_ACTION ITEM_
Look below for the line containing "p with lines"; from there through the line containing "an address. -/", both lines included, please set down each line exactly and nothing else.

_THE DATA_

-- ==== Sys2Proof/Tests/Slice0.lean ====
section
/-! SUPPORT. Tests: what WellFormed refuses, the manual's worked examples one step at a time, and for every statement with
hypotheses a state and operands that meet them. Expected values come from the manual's tables or are worked out by hand from its
rules. -/

namespace Sys2Proof.Tests

open Sys2Proof Sys2Proof.Machine

-- Many kernel evaluations at once would need more threads than a small sandbox gives.
set_option Elab.async false

/-! ### Helpers -/

/-- An addressed envelope with tag 7. -/
def env : Envelope := ⟨false, 7⟩

/-- The state a command leaves. -/
def after (s : State) (c : Instr) : State :=
  match exec c s with
  | .next t => t
  | _ => s

/-- The answer of the unanswered request. -/
def answer (s : State) : Option Answer := s.link.unanswered.map (·.answer)

/-- The status code a request is answered with. -/
def status (s : State) (c : Instr) : Option Status := (answer (after s c)).map (·.status)

/-- The state right after a power-on reset with the gate opened. -/
def opened : State := { State.reset with link := { State.reset.link with gate := .open } }

/-- Three records: two steps of DRYING and one of COOLDOWN. -/
def first : StepRecord := ⟨false, 500, 40, 20, 200, .used, 10, 100, 0⟩
def second : StepRecord := ⟨true, 600, 60, 20, 100, .used, 10, 100, 0⟩
def cool : StepRecord := ⟨true, 300, 50, 0, 0, .notUsed, 0, 100, 0⟩

/-- A part with a schedule in every zone and the field enabled. -/
def loaded : State :=
  { opened with
    plant :=
      { opened.plant with
        fieldEnabled := true
        work :=
          { opened.plant.work with
            records := (((Table.fill 128 none).set 0 (some first)).set 1 (some second)).set 2 (some cool)
            entries := .all { drying := some 0, cooldown := some 2 } } } }

/-- The loaded part with another unit of zone A. -/
def withA (u : ZoneUnit) : State := { loaded with plant := loaded.plant.put .a u }

/-- Zone A's unit after reset. -/
def rest : ZoneUnit := loaded.plant.unit .a

/-- A zone in DRYING at its first step, at its targets, with its fan running. -/
def drying : ZoneUnit :=
  { rest with
    ctx := { rest.ctx with state := .phase .drying, stepIndex := some 0, activeCopy := some first }
    climate :=
      { rest.climate with
        dbSetpoint := some 500, wbSetpoint := some 460, rampRate := 20, dbTarget := 30000, wbTarget := 27600 }
    output := { rest.output with fan := { machine := .runFwd } } }

/-- The same zone on its way to its targets. -/
def ramping : ZoneUnit :=
  { drying with climate := { drying.climate with dbTarget := 29990, wbTarget := 27000, rampTimer := some 60000 } }

/-- The same zone in HELD by HOST, and in SAFE by DOOR. -/
def held : ZoneUnit :=
  { drying with ctx := { drying.ctx with state := .held, underlying := some .drying, holds := { host := true } } }
def safe : ZoneUnit :=
  { drying with
    ctx := { drying.ctx with state := .safe, underlying := some .drying }
    causes := { door := true }
    output := { drying.output with fan := {} } }

/-- A unit with its context, climate or output changed. -/
def ctxOf (u : ZoneUnit) (f : ZoneContext → ZoneContext) : ZoneUnit := { u with ctx := f u.ctx }
def climateOf (u : ZoneUnit) (f : ClimateState → ClimateState) : ZoneUnit := { u with climate := f u.climate }
def outputOf (u : ZoneUnit) (f : OutputState → OutputState) : ZoneUnit := { u with output := f u.output }

/-- A state with its plant, its configuration or its link changed. -/
def plantOf (s : State) (f : Plant → Plant) : State := { s with plant := f s.plant }
def configOf (s : State) (f : Configuration → Configuration) : State :=
  { s with plant := { s.plant with work := { s.plant.work with config := f s.plant.work.config } } }
def linkOf (s : State) (f : LinkState → LinkState) : State := { s with link := f s.link }

/-- The ZONE items of zone A changed. -/
def itemsOf (s : State) (f : ZoneConfig → ZoneConfig) : State :=
  configOf s fun c => { c with zones := { c.zones with a := f c.zones.a } }

/-- The LINE item and the volatile items of line L0 changed. -/
def lineOf (s : State) (c : LineConfig) (f : LineState → LineState) : State :=
  plantOf (configOf s fun x => { x with lines := x.lines.set 0 c }) fun p =>
    { p with lines := p.lines.set 0 (f (p.lines.get 0)) }

/-- A probe with a record put at an entry. -/
def probeAt (s : State) (i : Fin 64) (c : ProbeConfig) (r : ProbeRecord) : State :=
  plantOf s fun p =>
    { p with
      work := { p.work with probes := p.work.probes.set i c }
      records := p.records.set i (some r) }

/-- Zone A's valid moisture probe at an address. -/
def moist (position : Fin 64) : ProbeConfig := { zone := some .a, position := position }
def valid (v : Int) : ProbeRecord := { state := .valid, lastAccepted := some v }

/-- A pass measurement of an entry in flight. -/
def measuring (i : Fin 64) (who : Requester) (kind : ProbeKind) (stale : Bool) : Measurement :=
  { requester := who, entry := i, kind := kind, bank := 0, position := i, window := .default, samples := 4,
    duration := 180, stale := stale }

def inFlight (s : State) (m : Measurement) : State :=
  plantOf s fun p => { p with frontEnd := { inFlight := some m, previous := some .default } }

theorem ready {s : State} (k : RequestKind)
    (h : s.mode = .running ∧ s.link.txen = false ∧ s.link.unanswered = none ∧ s.link.gate = .open) : s.Ready k :=
  ⟨h.1, h.2.1, h.2.2.1, fun _ => h.2.2.2⟩
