-- ==== Sys2Proof/WellFormed.lean ====
section
/-! DEFINITION. Which terms of `Instr` stand for an encoding. -/
namespace Sys2Proof

/-- Handles and ARG are bit vectors of their fields' widths, so every value of them is encodable: a handle at or above
NV is no ill-formed command but one that raises IllegalCommand (R83). The one check is that a `reserved` term holds a
header that is reserved: RSV not 0, or OP = 0xF (R56). -/
def Instr.wellFormed : Instr → Bool
  | .bvNew _ _ => true
  | .bvSet _ _ => true
  | .bvGet _ _ => true
  | .bvGetset _ _ => true
  | .bvOr _ _ => true
  | .bvAnd _ _ => true
  | .bvClear _ => true
  | .bvIsempty _ => true
  | .cvNew _ _ => true
  | .cvInc _ _ => true
  | .cvDec _ _ => true
  | .cvGet _ _ => true
  | .cvClear _ => true
  | .alignUp _ => true
  | .rdWord _ _ => true
  | .reserved hdr => hdr.extractLsb' 12 4 != 0 || hdr.extractLsb' 0 4 == 0xF

end Sys2Proof
end

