-- ==== Sys2Proof/Certificates/Slice0/Obligations.lean ====
section
/-! DEFINITION. The statements about the model, for the provers. Each docstring names the rules of spec/ it formalises.
What a slot shows is said through `State.slot?`, `word?`, `bit?` and `counter?` (Safety.lean), which know nothing of the
machine's shifts and masks. -/
open Sys2Proof Sys2Proof.Machine

/-! ## Encoding -/

/-- Decoding what the encoder writes gives the instruction back, every operand at every value of its field, the reserved
encodings among them (30_encoding.md). -/
def Obligations.DecodeOfEncodeIsIdentity : Prop :=
  ∀ i : Instr, i.wellFormed = true → decode (encode i) = i

/-- The opcode map of R51, over headers `HDR = (VS << 8) | (VD << 4) | OP` (R50), for every value of every field. -/
def Obligations.OpcodeMapDecodes : Prop :=
  ∀ (vd vs : Handle) (x : Arg),
    let hdr := fun op : Nat => BitVec.ofNat 16 (256 * vs.toNat + 16 * vd.toNat + op)
    (∀ op : BitVec 4, mkHdr op vd vs = hdr op.toNat) ∧
    decode ⟨hdr 0x0, x⟩ = .bvNew vd x ∧ decode ⟨hdr 0x1, x⟩ = .bvSet vd x ∧
    decode ⟨hdr 0x2, x⟩ = .bvGet vd x ∧ decode ⟨hdr 0x3, x⟩ = .bvGetset vd x ∧
    decode ⟨hdr 0x4, x⟩ = .bvOr vd vs ∧ decode ⟨hdr 0x5, x⟩ = .bvAnd vd vs ∧
    decode ⟨hdr 0x6, x⟩ = .bvClear vd ∧ decode ⟨hdr 0x7, x⟩ = .bvIsempty vd ∧
    decode ⟨hdr 0x8, x⟩ = .cvNew vd x ∧ decode ⟨hdr 0x9, x⟩ = .cvInc vd x ∧
    decode ⟨hdr 0xA, x⟩ = .cvDec vd x ∧ decode ⟨hdr 0xB, x⟩ = .cvGet vd x ∧
    decode ⟨hdr 0xC, x⟩ = .cvClear vd ∧ decode ⟨hdr 0xD, x⟩ = .alignUp x ∧
    decode ⟨hdr 0xE, x⟩ = .rdWord vd x ∧ decode ⟨hdr 0xF, x⟩ = .reserved (hdr 0xF)

/-- R56: a header is reserved exactly where RSV is not 0 or OP is 0xF; it then raises the fatal IllegalCommand; every
other header decodes to a command. -/
def Obligations.ReservedHeadersAreIllegal : Prop :=
  ∀ (hdr : Hdr) (x : Arg),
    (decode ⟨hdr, x⟩ = .reserved hdr ↔ hdr.toNat / 2 ^ 12 ≠ 0 ∨ hdr.toNat % 16 = 15) ∧
    (hdr.toNat / 2 ^ 12 = 0 → hdr.toNat % 16 ≠ 15 → ∀ h, decode ⟨hdr, x⟩ ≠ .reserved h) ∧
    (hdr.toNat / 2 ^ 12 ≠ 0 ∨ hdr.toNat % 16 = 15 →
      ∀ s : State, s.faulted = false → exec (decode ⟨hdr, x⟩) s = .next (s.fatalResponse 0x9) ∧
        exec (.reserved hdr) s = .next (s.fatalResponse 0x9))

/-- R57: the value of an ignored field changes nothing, in any state, not even which error is raised: VS of every
command but BV_OR and BV_AND, VD of ALIGN_UP, and ARG of BV_OR, BV_AND, BV_CLEAR, BV_ISEMPTY and CV_CLEAR. -/
def Obligations.IgnoredFieldsChangeNothing : Prop :=
  ∀ (op vd vs vd' vs' : BitVec 4) (x x' : Arg) (s : State),
    let hdr := fun d g : Handle => BitVec.ofNat 16 (256 * g.toNat + 16 * d.toNat + op.toNat)
    (op ≠ 0x4 → op ≠ 0x5 → exec (decode ⟨hdr vd vs', x⟩) s = exec (decode ⟨hdr vd vs, x⟩) s) ∧
    (op = 0xD → exec (decode ⟨hdr vd' vs', x⟩) s = exec (decode ⟨hdr vd vs, x⟩) s) ∧
    (op = 0x4 ∨ op = 0x5 ∨ op = 0x6 ∨ op = 0x7 ∨ op = 0xC →
      exec (decode ⟨hdr vd vs, x'⟩) s = exec (decode ⟨hdr vd vs, x⟩) s)

/-- A sanity statement: words written out from the encodings of the spec's examples decode to their commands. -/
def Obligations.ExampleWordsDecode : Prop :=
  decode ⟨0x0000, 0x2⟩ = .bvNew 0 2 ∧ decode ⟨0x0001, 0x46⟩ = .bvSet 0 70 ∧
  decode ⟨0x0104, 0x0⟩ = .bvOr 0 1 ∧ decode ⟨0x0018, 0x1⟩ = .cvNew 1 1 ∧
  decode ⟨0x000D, 0x3921A36E⟩ = .alignUp 958505838 ∧ decode ⟨0x001E, 0x0⟩ = .rdWord 1 0 ∧
  decode ⟨0x0FFD, 0x1⟩ = .alignUp 1 ∧ decode ⟨0x1002, 0x0⟩ = .reserved 0x1002

/-- A line of assembler for a command assembles to the command's encoding, so that fields it ignores assemble as 0
(R60, less the spelling of numbers: the model's choice, notes/assumptions/15.md). -/
def Obligations.AssemblerAgreesWithEncoder : Prop :=
  ∀ (i : Instr) (line : AsmLine), disassemble i = some line → assemble line = some (encode i)

/-! ## The step, the ports and reset -/

/-- A command offered to a block with no response on offer is decoded and performed in the one step that accepts it; its
response is then on offer. (The host's list and the port's phase are the model's: notes/assumptions/6.md, 7.md.) -/
def Obligations.StepRunsTheOfferedCommand : Prop :=
  ∀ (s : State) (c : Command) (rest : List HostAction),
    s.host = .command c :: rest → s.port ≠ .responding →
    step s = exec (decode c) { s with host := rest, port := .responding }

/-- What `withFetchWord` places is what the very next step runs. Placing a command at all, and the layout of its bits as
one number, are the model's choice, not the spec's: notes/assumptions/6.md, 14.md. -/
def Obligations.StepRunsThePlacedWord : Prop :=
  ∀ (s : State) (nbits w : Nat) (i : Instr),
    decodeTableWord nbits w = some i →
    step (s.withFetchWord nbits w) = exec i { s with port := .responding }

/-- R107: every accepted command completes and gets its response, whatever its operands and the state, a faulted one
among them; and while a response is not taken, a later command waits (93 I14: stuck, no step; the
form of the stop is the model's: notes/assumptions/8.md). -/
def Obligations.EveryAcceptedCommandCompletes : Prop :=
  (∀ (i : Instr) (s : State), ∃ t, exec i s = .next t) ∧
  (∀ (s : State) (c : Command) (rest : List HostAction),
    s.host = .command c :: rest → s.outputs.rspValid = false →
    ∃ t, step s = .next t ∧ t.host = rest ∧ t.outputs.rspValid = true) ∧
  (∀ (s : State) (c : Command) (rest : List HostAction),
    s.host = .command c :: rest → s.outputs.rspValid = true → step s = .fault .responsePending)

/-- One command at a time: while a response is on offer `cmd_ready` is 0, and a step either has no host action to do and
changes nothing at all, or takes the response and changes only the port and the list, or is a reset. So the response
stays as it is until it is delivered (R54, R55). (The level is the model's: notes/assumptions/7.md.) -/
def Obligations.ResponseIsHeldUntilTaken : Prop :=
  ∀ s t : State, s.port = .responding → step s = .next t →
    s.outputs.cmdReady = false ∧ s.outputs.rspValid = true ∧
    ((s.host = [] ∧ t = s) ∨ (∃ rest, s.host = .takeResponse :: rest ∧ t = { s with port := .ready, host := rest }) ∨
      ∃ rest, s.host = .reset :: rest ∧ t.outputs.rspValid = false ∧ t.port = .inReset)

/-- A step that performs no command and is no reset always answers a next state, and leaves STATUS, RESULT, the fault
state and the slots as they are, in every state and every phase of the port, and so does any number of such steps: STATUS
and RESULT hold the response of the last command until the next one (R25). What such a step does to the port is the
model's: notes/assumptions/6.md, 7.md, 10.md. -/
def Obligations.ResponseIsKeptUntilTheNextCommand : Prop :=
  (∀ s : State, s.host = [] →
    step s = .next { s with port := if s.port = .inReset then .ready else s.port }) ∧
  (∀ (s : State) (rest : List HostAction), s.host = .takeResponse :: rest →
    step s = .next { s with port := .ready, host := rest }) ∧
  (∀ (k : Nat) (s : State), (∀ a ∈ s.host.take k, a = .takeResponse) →
    ∃ t, steps k s = .next t ∧ t.status = s.status ∧ t.result = s.result ∧ t.slots = s.slots ∧
      t.faulted = s.faulted ∧ t.faultCode = s.faultCode ∧ t.config = s.config ∧ t.host = s.host.drop k)

/-- A command the host changed while it was offered is performed as one of the values presented, whichever value the
free choice has (R103's last sentence, 93 I13). The draw counter is the model's: notes/assumptions/9.md. -/
def Obligations.ChangedCommandIsOneOfThosePresented : Prop :=
  ∀ (s : State) (first : Command) (later : List Command) (rest : List HostAction),
    s.host = .commandChanged first later :: rest →
    ∃ c, c ∈ first :: later ∧ step s = step { s with host := .command c :: rest, draws := s.draws + 1 }

/-- R31: the state of every instance after reset. -/
def Obligations.ResetValues : Prop :=
  ∀ c : Config,
    (State.afterReset c).numVectors = c.numVectors ∧
    (∀ h : Handle, h.toNat < c.numVectors → (State.afterReset c).slot? h = some ⟨.none, []⟩) ∧
    (State.afterReset c).faulted = false ∧ (State.afterReset c).faultCode = 0x0 ∧
    (State.afterReset c).status = 0x0 ∧ (State.afterReset c).result = 0

/-- R99: a reset step gives every slot NONE with `len` 0, the fault state and the response registers 0, `cmd_ready` 0
and `rsp_valid` 0, from any state, a response on offer being withdrawn; then the block raises `cmd_ready` and accepts
commands; no other step clears FAULTED. The parameters stay. (The host's list and the port's phase are the model's:
notes/assumptions/6.md, 7.md.) -/
def Obligations.ResetStep : Prop :=
  (∀ (s : State) (rest : List HostAction), s.host = .reset :: rest →
    ∃ t, step s = .next t ∧ t.config = s.config ∧
      (∀ h : Handle, h.toNat < s.numVectors → t.slot? h = some ⟨.none, []⟩) ∧
      t.faulted = false ∧ t.faultCode = 0x0 ∧ t.status = 0x0 ∧ t.result = 0 ∧
      t.outputs.cmdReady = false ∧ t.outputs.rspValid = false ∧ t.host = rest ∧
      (rest = [] → step t = .next { t with port := .ready }) ∧
      (∀ c rest', rest = .command c :: rest' →
        step t = exec (decode c) { t with host := rest', port := .responding })) ∧
  (∀ s t : State, s.faulted = true → step s = .next t → t.faulted = false → ∃ rest, s.host = .reset :: rest)

/-- No step changes the parameters of the instance: they are fixed for its life (R7, and the introduction of
10_state.md). That they stand in State is the model's choice: notes/assumptions/1.md. -/
def Obligations.ParametersAreFixed : Prop :=
  ∀ s t : State, step s = .next t → t.config = s.config

/-! ## Invariants -/

/-- The invariant is kept by every step: the slot invariants of R20, words of `W` bits (R19), legal parameters, a
consistent fault state (R24). -/
def Obligations.InvariantKeptByEveryStep : Prop :=
  ∀ s t : State, s.Inv → step s = .next t → t.Inv

/-- The invariant holds after reset, in every legal instance. -/
def Obligations.InvariantAfterReset : Prop :=
  (∀ c : Config, c.Legal → (State.afterReset c).Inv) ∧ State.reset.Inv

/-! ## Errors and the fault state -/

/-- R87: while FAULTED = 1 every command is refused, and only STATUS and RESULT are written. -/
def Obligations.FaultedBlockRefusesEveryCommand : Prop :=
  ∀ (i : Instr) (s : State), s.faulted = true →
    exec i s = .next { s with status := 0xF, result := s.faultCode.setWidth 64 }

/-- R23: FAULTED is 1 after a fatal error, stays 1 until reset, and no command is performed meanwhile. -/
def Obligations.FaultIsStickyUntilReset : Prop :=
  (∀ (i : Instr) (s t : State), exec i s = .next t → t.status = 0x8 ∨ t.status = 0x9 → t.faulted = true) ∧
  (∀ s t : State, s.faulted = true → (∀ rest, s.host ≠ .reset :: rest) → step s = .next t →
    t.faulted = true ∧ t.faultCode = s.faultCode ∧ t.slots = s.slots)

/-- R24: FAULT_CODE is the code of the fatal error that set FAULTED and 0 while FAULTED = 0; it is written when FAULTED
goes from 0 to 1 and then stays until reset; the `fault` output is FAULTED; a refused command reports it in RESULT. -/
def Obligations.FaultCodeHoldsTheFatalCode : Prop :=
  ∀ s t : State, step s = .next t →
    ((s.faulted = false → s.faultCode = 0) → t.faulted = false → t.faultCode = 0) ∧
    (s.faulted = false → t.faulted = true →
      t.faultCode = t.status ∧ (t.faultCode = 0x8 ∨ t.faultCode = 0x9)) ∧
    (s.faulted = true → t.faulted = true → t.faultCode = s.faultCode) ∧
    t.outputs.fault = t.faulted ∧
    (∀ rest, (∃ c, s.host = .command c :: rest) ∨ (∃ c later, s.host = .commandChanged c later :: rest) →
      s.faulted = true → t.result.toNat = s.faultCode.toNat)

/-- FAULT_CODE keeps the code of the first fatal error, and no slot changes, over any number of steps without a reset
(60_exceptions.md, Nesting). -/
def Obligations.FirstFatalCodeKeptOverRuns : Prop :=
  ∀ (k : Nat) (s t : State), s.faulted = true → (∀ a ∈ s.host.take k, a ≠ .reset) →
    steps k s = .next t →
    t.faulted = true ∧ t.faultCode = s.faultCode ∧ t.slots = s.slots

/-- R89: a recoverable error writes STATUS and RESULT only; a fatal error also sets FAULTED and FAULT_CODE, no slot
changes, and every later command is refused. -/
def Obligations.ErrorEffects : Prop :=
  ∀ (i : Instr) (s t : State), s.faulted = false → exec i s = .next t →
    (t.status = 0x1 ∨ t.status = 0x2 ∨ t.status = 0x3 → t = { s with status := t.status, result := 0 }) ∧
    (t.status = 0x8 ∨ t.status = 0x9 →
      t = { s with faulted := true, faultCode := t.status, status := t.status, result := 0 } ∧
      ∀ j : Instr, exec j t = .next { t with status := 0xF, result := t.faultCode.setWidth 64 })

_TASK RESPONSE_
    { p with lines := p.lines.set 0 (f (p.lines.get 0)) }

/-- A probe with a record put at an entry. -/
def probeAt (s : State) (i : Fin 64) (c : ProbeConfig) (r : ProbeRecord) : State :=
  plantOf s fun p =>
    { p with
      work := { p.work with probes := p.work.probes.set i c }
      records := p.records.set i (some r) }

/-- Zone A's valid moisture probe at an address. -/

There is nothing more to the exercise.